/-- A peer rank of an item (R65): the core, rows, slots, accumulators, matrix status (R213) and engine queue. -/
structure Rank where
  core : Nat := 0
  rows : List Row := []
  slots : List Slot := []
  accs : List Accum := []
  underscale : Bool := false
  sati : Bool := false
  lastcyc : BitVec 16 := 0
  ops : List MatOp := []
  /-- model: what the operations that have finished pass on to who waits for them (R209, R229) -/
  finAcq : Nat := 0
  deriving DecidableEq, Repr

/-- An entry of the remote function table (R61). -/
structure RemoteFn where
  ofs : Nat
  fregs : Nat
  args : Nat
  rets : Nat
  deriving DecidableEq, Repr

/-- A kernel header (R60) and its function table. -/
structure Kernel where
  addr : Addr := 0
  code : Addr := 0
  codelen : Nat := 0
  entry : Nat := 0
  trapofs : Nat := 0
  resumeofs : Nat := 0
  preemptofs : Nat := 0
  strandsmax : Nat := 0
  privmin : Nat := 0
  tslots : Nat := 0
  scratch : Nat := 0
  accum : Nat := 0
  proreq : Bool := false
  calldepth : Nat := 1
  regs : Nat := 1
  rfs : List RemoteFn := []
  deriving DecidableEq, Repr

/-- Where an item stands (R69, R72, R330..R339). -/
inductive Status where
  | resident
  /-- pre-empting since a time, with the deadline in ns; `evict` for an eviction -/
  | preempting (deadline : Nat) (forced : Bool)
  /-- saved, waiting for re-admission -/
  | saved
  /-- a fault stopped it; it waits for its engines before it ends -/
  | ending (frank : Word)
  /-- a cluster reset has taken one of its ranks: what runs on other clusters goes on until firmware ends it (R345) -/
  | broken
  deriving DecidableEq, Repr

/-- What the save keeps of a register of a row (R337). -/
abbrev SavedRows := List (List Row)

/-- An item (R5, R12, R69). -/
structure Item where
  uid : Nat := 0
  launch : Nat := 0
  ctx : Nat := 1
  kernel : Kernel := {}
  number : Word := 0
  nitem : Word := 0
  pitem : Word := 0xFFFFFFFF
  tlev : Nat := 0
  prologue : Bool := false
  strandsN : Nat := 1
  sregs : List SReg := List.replicate 512 {}
  crews : List Crew := [{ id := 0 }]
  ranks : List Rank := []
  /-- the template it was stamped from, the parent item, the template of its own FREEZE -/
  template : Option Nat := none
  parent : Option Nat := none
  child : Option Nat := none
  /-- the destination of that FREEZE (R72) -/
  childDest : Nat := 0
  /-- a resident item's sub-items are all gone, it may resume (R72) -/
  childDone : Bool := false
  /-- order of admission on its cores (R68) -/
  order : Nat := 0
  faultLow : BitVec 16 := 0xFFFF
  faultN : BitVec 16 := 0
  pforced : Nat := 0
  status : Status := .resident
  /-- record number in the save area (R333) -/
  record : Nat := 0
  savebase : Addr := 0
  /-- the register rows of a saved item, as its record holds them (R332, R337) -/
  saved : SavedRows := []
  /-- model: what the last release of a lock passes on to who takes it next (R236, R261) -/
  lockAcqs : List (Lock × Nat) := []
  /-- model: of an item that a fault ends, its report has been written (R323) -/
  reported : Bool := false
  deriving DecidableEq, Repr

/-- The state of a strand in a template (R69). -/
structure TStrand where
  pc : Addr
  preds : BitVec 7
  rstk : List Addr
  exited : Bool
  deriving DecidableEq, Repr

/-- A template (R69, R70): what FREEZE captured, and how far it has been stamped. -/
structure Template where
  tid : Nat
  launch : Nat
  parent : Option Nat := none
  parentNumber : Word := 0xFFFFFFFF
  level : Nat := 0
  n : Nat := 0
  next : Nat := 0
  ended : Nat := 0
  strands : List TStrand := []
  rows : List (List VReg) := []
  sregs : List Word := []
  slots : List (List Slot) := []
  /-- the word of FREEZE's destination register -/
  dest : Nat := 0
  deriving DecidableEq, Repr

/-- A packet in a launch queue (R54): its 128 bytes, and the issuer's context when LAUNCH brought it. -/
structure Packet where
  bytes : List Byte
  issuer : Option Nat := none
  deriving DecidableEq, Repr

════════════════════

* **ABOUT THIS EXERCISE**
Please give an exact copy of the lines above, beginning with the line containing "ranks : List Rank := []" and running through the line containing "exited : Bool", and of no other lines.

* **RESULT BELOW**
  ranks : List Rank := []
  /-- the template it was stamped from, the parent item, the template of its own FREEZE -/
  template : Option Nat := none
  parent : Option Nat := none
  child : Option Nat := none
  /-- the destination of that FREEZE (R72) -/
  childDest : Nat := 0
  /-- a resident item's sub-items are all gone, it may resume (R72) -/
  childDone : Bool := false
  /-- order of admission on its cores (R68) -/
  order : Nat := 0
  faultLow : BitVec 16 := 0xFFFF
  faultN : BitVec 16 := 0
  pforced : Nat := 0
  status : Status := .resident
  /-- record number in the save area (R333) -/
  record : Nat := 0
  savebase : Addr := 0
  /-- the register rows of a saved item, as its record holds them (R332, R337) -/
  saved : SavedRows := []
  /-- model: what the last release of a lock passes on to who takes it next (R236, R261) -/
  lockAcqs : List (Lock × Nat) := []
  /-- model: of an item that a fault ends, its report has been written (R323) -/
  reported : Bool := false
  deriving DecidableEq, Repr

/-- The state of a strand in a template (R69). -/
structure TStrand where
  pc : Addr
  preds : BitVec 7
  rstk : List Addr
  exited : Bool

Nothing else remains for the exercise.